*Exercise aim:*
In the entries below, find the line with "value held. -/" and print exactly every line from there up to and including the line with "theorem test_arm_in_armed : (after", with no other lines.
============
-- ==== Sys2Proof/Tests/Slice0.lean ====
section
/-! SUPPORT. Tests of the model, each on one step of a small state: the expected values are those of the
spec's worked sequences and tables, or worked out by hand from its rules. Then, for every statement that
has hypotheses, a state and operands that meet them. -/

namespace Sys2Proof.Machine.Tests

-- The tests are checked one after another: many at once, each waiting for the kernel, take too many threads.
set_option Elab.async false

/-! ## Small states -/

/-- The state that a command leaves. -/
def after (i : Instr) (s : State) : State :=
  match exec i s with
  | .next t => t
  | .fault _ => s
  | .refused _ => s

/-- The outcome and the own fields of the reply that a command starts. -/
def reply (i : Instr) (s : State) : Option (ReplyOutcome × List Byte) :=
  (after i s).lnk.reply.map fun r => (r.outcome, r.fields)

/-- The part in an operating state, with nothing else changed. -/
def inOp (op : OpState) (s : State) : State := s.modVsc fun v => { v with op := op }

/-- ARMED with both axles at rest, full duty caps and an empty queue. -/
def armed : State :=
  { State.reset with
    vsc := { State.reset.vsc with op := .armed, hold := some 500, latch := false, measured := true }
    scn := { State.reset.scn with mode := .continuous, watchTimer := none,
                                  scan := some (Scan.begin .continuous) }
    sup := { State.reset.sup with alloc := { State.reset.sup.alloc with ceiling := 30000, dutyCap := .all 1000 } }
    trc := { State.reset.trc with state := .neutral, mode := .both (.shortBrake 300), braking := true }
    stc := { State.reset.stc with out := .pulsing }
    nq := [] }

/-- ARMED with both axles driven at a duty under a throttle. -/
def driving (throttle duty : Int) (s : State) : State :=
  s.modTrc fun t => { t with throttle := throttle, target := .both throttle, applied := .both duty,
                             mode := .both .drive, state := .forward, braking := false }

/-- A state with a request in hand. -/
def busy (s : State) : State := s.modLnk fun l => { l with inHand := some ⟨0x01, 0x40, []⟩ }

/-- The Line Matrix with DRUM_PULSE on AUX0, FAIRLEAD on AUX1 and a function on AUX2 (06 section 6.9.2). -/
def withLines (aux2 : LineFn) (s : State) : State :=
  s.modLmx fun m => { m with lines := #v[⟨.drumPulse, some .high, .high⟩, ⟨.fairlead, some .high, .high⟩,
                                         ⟨aux2, none, .high⟩, ⟨.off, none, .high⟩] }

/-- A record stored at a slot. -/
def stored (slot : Slot) (r : StepRec) (s : State) : State :=
  s.modPgc fun p => { p with store := p.store.set slot r }

/-- The winch program of 06 section 6.9.2. -/
def winchStore (s : State) : State :=
  stored 40 (.winch ⟨.outward, .distance 500, 600, .next⟩)
    (stored 41 (.winch ⟨.free, .time 200, 0, .next⟩)
      (stored 42 (.winch ⟨.inward, .fairlead, 800, .stop⟩) s))

/-- The winch unit runs a step, in a winch state, over slots that it holds. -/
def winching (slot : Slot) (r : WinchRec) (state : WinchState) (clutch : ClutchState) (s : State) : State :=
  ((stored slot (.winch r) s).modUnit 0 fun x =>
      { x with state := .running, first := slot, current := slot, walked := [slot] }).modWch
    fun w => { w with state := state, step := some ⟨slot, r⟩, clutch := clutch }

/-- A light unit runs a step of a program. -/
def lighting (c : Chan) (slot : Slot) (r : LightRec) (walked : List Slot) (frames : Nat) (s : State) : State :=
  ((stored slot (.light r) s).modUnit (unitOf c) fun x =>
      { x with state := .running, first := slot, current := slot, walked := walked, progress := frames }).modChan c
    fun ch => { ch with source := .program, step := some ⟨slot, r⟩, frames := frames }

/-- The last slot of a scan, with the codes of the slots before it. -/
def atLastSlot (kind : ScanMode) (codes : Vector (Option Code) 12) (s : State) : State :=
  s.modScn fun n => { n with scan := some ⟨kind, 11, codes⟩, wait := none }

/-- The ending status of a unit that ended COMPLETE. -/
def ended (u : UnitNo) : EndingStatus := ⟨u, .complete, 5, 0, some 0, 0, 0x11⟩

/-- Six free orders. -/
def orders : List Order3 := [.abc, .acb, .bac, .bca, .cab, .cba]

/-! ## Well-formedness -/

theorem test_wf_payload_fits : (Instr.drive 1 (List.replicate 64 0)).wellFormed = true := by decide +kernel

theorem test_wf_payload_too_long : (Instr.drive 1 (List.replicate 65 0)).wellFormed = false := by
  decide +kernel

theorem test_wf_unknown_kind : (Instr.unknownKindRequest 0x31 1 []).wellFormed = true := by decide

theorem test_wf_request_kind_is_known : (Instr.unknownKindRequest 0x30 1 []).wellFormed = false := by decide

/-! ## The table's words and the queue -/

/-- No row of the table gives bits. -/
theorem test_no_word_spells_a_command : decodeTableWord 8 0x01 = none := by decide

theorem test_step_idles : step State.reset = .next State.reset := by rfl

theorem test_step_takes_the_front :
    step (State.reset.withPending [.graceExpiry, .holdExpiry]) =
      exec .graceExpiry (State.reset.withPending [.holdExpiry]) := by rfl

/-! ## The link (10) -/

/-- 10 section 10.1: the check of an IDENTIFY with tag 0. -/
theorem test_crc_identify : crc8 [0x02, 0x01, 0x00] = 0xC3 := by
  decide +kernel

/-- 11 section 11.2: the five bytes of that frame. -/
theorem test_identify_frame : frameBytes ⟨0x01, 0x00, []⟩ = [0xC3, 0x02, 0x01, 0x00, 0xC3] := by
  decide +kernel

/-- 11 section 11.3: IDENTIFY's reply. -/
theorem test_identify : reply (.identify 0 []) armed =
    some (.done .none, [0x20, 0x04, 0x01, 11, 128, 8, 4, 10, 64]) := by decide +kernel

/-- The five bytes of a frame, the last of them completing it: 0xC3 is the check. -/
theorem test_byteReceived_completes :
    (after (.byteReceived 0xC3) (armed.modLnk fun l =>
      { l with parser := .check, frame := [0x02, 0x01, 0x00], gap := true })).lnk.inHand =
      some ⟨0x01, 0x00, []⟩ := by decide +kernel

theorem test_byteReceived_length : (after (.byteReceived 67) (armed.modLnk fun l =>
    { l with parser := .length, gap := true })).lnk = armed.lnk := by decide +kernel

theorem test_frameDiscard_framing_error : (after (.frameDiscard .framingError) (armed.modLnk fun l =>
    { l with parser := .body, frame := [0x05], gap := true })).lnk = armed.lnk := by decide +kernel

theorem test_byteGapExpiry : (after .byteGapExpiry (armed.modLnk fun l =>
    { l with parser := .body, frame := [0x05, 0x10], gap := true })).lnk = armed.lnk := by decide +kernel

/-- 10 section 10.4.1: the second frame of a burst is held, the third is lost. -/
theorem test_frameHeld_lost :
    let s := after (.frameHeld 0x04 0x42 [0x15, 0]) (busy armed)
    s.lnk.holding = some ⟨0x04, 0x42, [0x15, 0]⟩ ∧ s.lnk.overrun = false ∧
      (after (.frameHeld 0x05 0x43 [0x08, 0, 4, 0]) s).lnk.overrun = true := by decide +kernel

/-- 10 section 10.4.1: at the end of a reply the held frame is taken, and its reply shows the overrun. -/
theorem test_replySent_takes_held :
    let t := after .replySent ((busy armed).modLnk fun l =>
      { l with holding := some ⟨0x04, 0x42, [0x15, 0]⟩, overrun := true })
    t.lnk.inHand = some ⟨0x04, 0x42, [0x15, 0]⟩ ∧ t.lnk.overrun = false ∧
      t.lnk.reply.map Reply.overrun = some true := by decide +kernel

/-- R176: the soft reset is taken when RESET's reply has been sent. -/
theorem test_reset_after_its_reply :
    let t := after (.reset 0x09 []) armed
    t.vsc.op = .armed ∧ reply (.reset 0x09 []) armed = some (.done .none, []) ∧
      (after .replySent t).vsc.op = .parked := by decide +kernel

theorem test_reset_bad_length : reply (.reset 0x09 [0]) armed = some (.refused .badLength, []) := by
  decide +kernel

/-- 11 section 11.3: KIND plus 0x80, UNKNOWN_KIND 0x01 with outcome REFUSED 0x03. -/
theorem test_unknownKindRequest :
    (after (.unknownKindRequest 0x7F 0x05 []) armed).lnk.reply.map (fun r => (r.kind, r.header)) =
      some (0xFF, [0x03, 0x01, 0x00, 0x00]) := by decide +kernel

/-! ## Resets (00 section 0.4) -/

theorem test_fullReset :
    let t := after .fullReset (armed.modCfg fun c => { c with sup := { c.sup with hyst := 250 } })
    t.vsc.op = .parked ∧ t.cfg.sup.hyst = 100 ∧ t.nq = [.opstate .parked .parked .reset] := by decide +kernel

theorem test_softReset :
    let t := after .softReset ((armed.modCfg fun c => { c with sup := { c.sup with hyst := 250 } }).modWch
      fun w => { w with position := 5000 })
    t.vsc.op = .parked ∧ t.cfg.sup.hyst = 250 ∧ t.wch.position = 5000 ∧
      t.nq = [.opstate .parked .armed .reset] := by decide +kernel

/-! ## STATUS, GET, SET (10) -/

/-- R175: the VEHICLE page right after reset: PARKED, the latch set, nothing measured. -/
theorem test_status_vehicle : reply (.status 0 [0, 7]) State.reset =
    some (.done .none, [0, 0, 0, 0, 0, 0, 0, 1, 0, 0, 0, 0, 0xFF, 0, 0, 0]) := by decide +kernel

theorem test_status_unit_index : reply (.status 0 [6, 11]) State.reset = some (.refused .badValue, []) := by
  decide +kernel

/-- 10 section 10.4.1: GET of HYST after it was set to 300: range 20..300, default 100. -/
theorem test_get_hyst :
    reply (.get 0x42 [0x15, 0]) (armed.modCfg fun c => { c with sup := { c.sup with hyst := 300 } }) =
      some (.done .none, [0x15, 0, 0x2C, 0x01, 20, 0, 0x2C, 0x01, 100, 0, 0]) := by decide +kernel

/-- 10 section 10.4.1: SET of HYST to 500 stores and reports 300. -/
theorem test_set_hyst : reply (.set 0x41 [0x15, 0, 0xF4, 0x01]) armed =
    some (.done .none, [0x15, 0, 0x2C, 0x01]) := by decide +kernel

/-- 10 section 10.4.1: CELL_COUNT is refused NOT_PARKED while the part is ARMED, with the value held. -/
theorem test_set_cellCount_armed : reply (.set 0x43 [0x08, 0, 4, 0]) armed =
    some (.refused .notParked, [0x08, 0, 3, 0]) := by decide +kernel

/-! ## Arming, parking, timers and trips (01) -/

theorem test_arm_measuring : reply (.arm 0 []) State.reset = some (.refused .measuring, []) := by
  decide +kernel

/-- R5: ARM in ARMED does not restart the hold timer and does not set the latch. -/
theorem test_arm_in_armed : (after (.arm 0 []) armed).vsc = armed.vsc := by decide +kernel

/-- 01 section 1.9.2: PARK with both axles at 100. -/
theorem test_park_moving :
    let t := after (.park 0 []) (driving 100 100 armed)
    t.vsc.op = .shuttingDown ∧ t.vsc.origin = .shutdown ∧ t.vsc.grace = some 200 ∧
      t.trc.applied = ⟨100, 100⟩ ∧ t.trc.target = ⟨0, 0⟩ := by decide +kernel

/-- R13: PARK of a part at rest completes at once. -/
theorem test_park_at_rest : (after (.park 0 []) armed).vsc.op = .parked := by decide +kernel

/-- 01 section 1.9.1: the hold expiry; FAILSAFE with count 1 stands before OPSTATE. -/
theorem test_holdExpiry :
    let t := after .holdExpiry (driving 700 700 armed)
    t.vsc.op = .failsafe ∧ t.vsc.expiryCount = 1 ∧ t.trc.applied = ⟨0, 0⟩ ∧ t.ltc.hazard = some 0 ∧
      t.nq = [.failsafe 1 .armed, .opstate .failsafe .armed .linkLost] := by decide +kernel

/-- 01 section 1.9.2: the grace expiry stops the clutch where it is. -/
theorem test_graceExpiry :
    let s := (inOp .shuttingDown armed).modVsc fun v => { v with hold := none, grace := some 200, origin := .shutdown }
    let t := after .graceExpiry (s.modWch fun w => { w with clutch := .movingToFree, clutchTimer := some 300 })
    t.vsc.op = .parked ∧ t.wch.clutch = .unknown ∧ t.nq = [.opstate .parked .shuttingDown .shutdownForced] := by
  decide +kernel

/-- R17, R19: a short trips the part; TRIP stands before OPSTATE. -/
theorem test_shortComparatorAssert :
    let t := after (.shortComparatorAssert .rear) armed
    t.vsc.op = .tripped ∧ t.vsc.firstCause = some (.short .rear) ∧ t.trc.winchOpen = true ∧
      t.nq = [.trip (CauseSet.empty.add (.short .rear)) (.short .rear), .opstate .tripped .armed .trip] := by
  decide +kernel

theorem test_shortComparatorDeassert :
    let t := after (.shortComparatorDeassert .rear) (after (.shortComparatorAssert .rear) armed)
    t.vsc.comparator = ⟨false, false, false⟩ ∧ t.vsc.causes.has (.short .rear) = true := by decide +kernel

/-! ## Scans (02) -/

/-- 02 section 2.11.1: slot 6 waits for FRONT while it is driven. -/
theorem test_conversionEnd_waits :
    (after (.conversionEnd 1600) ((driving 800 800 armed).modScn fun n =>
      { n with scan := some ⟨.continuous, 4, Vector.replicate 12 none⟩ })).scn.wait = some .front := by
  decide +kernel

theorem test_bridgeTriggerArrival :
    let s := (driving 800 800 armed).modScn fun n => { n with wait := some .front }
    (after (.bridgeTriggerArrival .rear) s).scn.wait = some .front ∧
      (after (.bridgeTriggerArrival .front) s).scn.wait = none := by decide +kernel

theorem test_watchIntervalExpiry :
    (after .watchIntervalExpiry (State.reset.modScn fun n => { n with scan := none })).scn.scan =
      some (Scan.begin .watch) := by decide +kernel

/-- The codes of 02 section 2.11.1. -/
def codes4S : Vector (Option Code) 12 :=
  #v[some 3400, some 3380, some 3370, some 3360, some 1600, some 1000, some 950, some 400,
     some 1700, some 2600, some 2500, some 2200]

/-- 02 section 2.11.1: the published results of a CONTINUOUS completion of a 4S pack. -/
theorem test_scan_4S :
    let n := { armed.scn with primed := true, filtered := #v[3660, 3618, 3605, 3590] }
    let r := resultsOf { Settings.default with scn := { Settings.default.scn with cellCount := 4 } } n
      ⟨.continuous, 11, codes4S⟩
    r.taps = #v[3653, 7263, 10863, 14441] ∧ r.raw = #v[3653, 3610, 3600, 3578] ∧
      r.filtered = #v[3659, 3616, 3604, 3587] ∧ r.minRaw = 3578 ∧ r.minFiltered = 3587 ∧ r.pack = 31257 ∧
      r.bridge = ⟨9768, 9279, 3907⟩ ∧ r.temp = ⟨33, 76, 72, 57⟩ ∧ r.hottest = 76 ∧ r.overcurrent = 0 := by
  decide +kernel

/-- 02 section 2.11.2: the completion at +10 s; a notice is offered and the flag is set. -/
theorem test_watchCheck_low :
    let t := watchCheck (State.reset.modScn fun n =>
      { n with results := { n.results with minFiltered := 3598, hottest := 66, temp := ⟨30, 66, 50, 40⟩ } })
    t.scn.excursion = true ∧ t.nq.getLast? = some (.watch 3598 66 .front true false) := by decide +kernel

/-! ## The supply (03) -/

/-- A light channel at a level that it reaches, with its RATED. -/
def lit (c : Chan) (rated level : Nat) (s : State) : State :=
  (s.modCfg fun g => g.put (.chan .rated c) rated).modChan c fun ch =>
    { ch with desired := level, demand := level * rated / 255, applied := level }

/-- The lights, the winch and the axles of 03 section 3.9, with the results of its first completion. -/
def heavyPull : State :=
  let s := winching 5 ⟨.inward, .load 9000, 500, .stop⟩ .runningPowered .engaged (driving 800 800 armed)
  let s := (s.modWch fun w => { w with applied := 500 }).modScn fun n =>
    { n with results := { n.results with minRaw := 3382, minFiltered := 3501 } }
  lit 0 400 255 (lit 1 400 255 (lit 2 200 128 (lit 4 600 255 (s.modSup fun u =>
    { u with alloc := { u.alloc with ceiling := 20000 } }))))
============
*Written answer:*
/-- 10 section 10.4.1: CELL_COUNT is refused NOT_PARKED while the part is ARMED, with the value held. -/
theorem test_set_cellCount_armed : reply (.set 0x43 [0x08, 0, 4, 0]) armed =
    some (.refused .notParked, [0x08, 0, 3, 0]) := by decide +kernel

/-! ## Arming, parking, timers and trips (01) -/

theorem test_arm_measuring : reply (.arm 0 []) State.reset = some (.refused .measuring, []) := by
  decide +kernel

/-- R5: ARM in ARMED does not restart the hold timer and does not set the latch. -/
theorem test_arm_in_armed : (after (.arm 0 []) armed).vsc = armed.vsc := by decide +kernel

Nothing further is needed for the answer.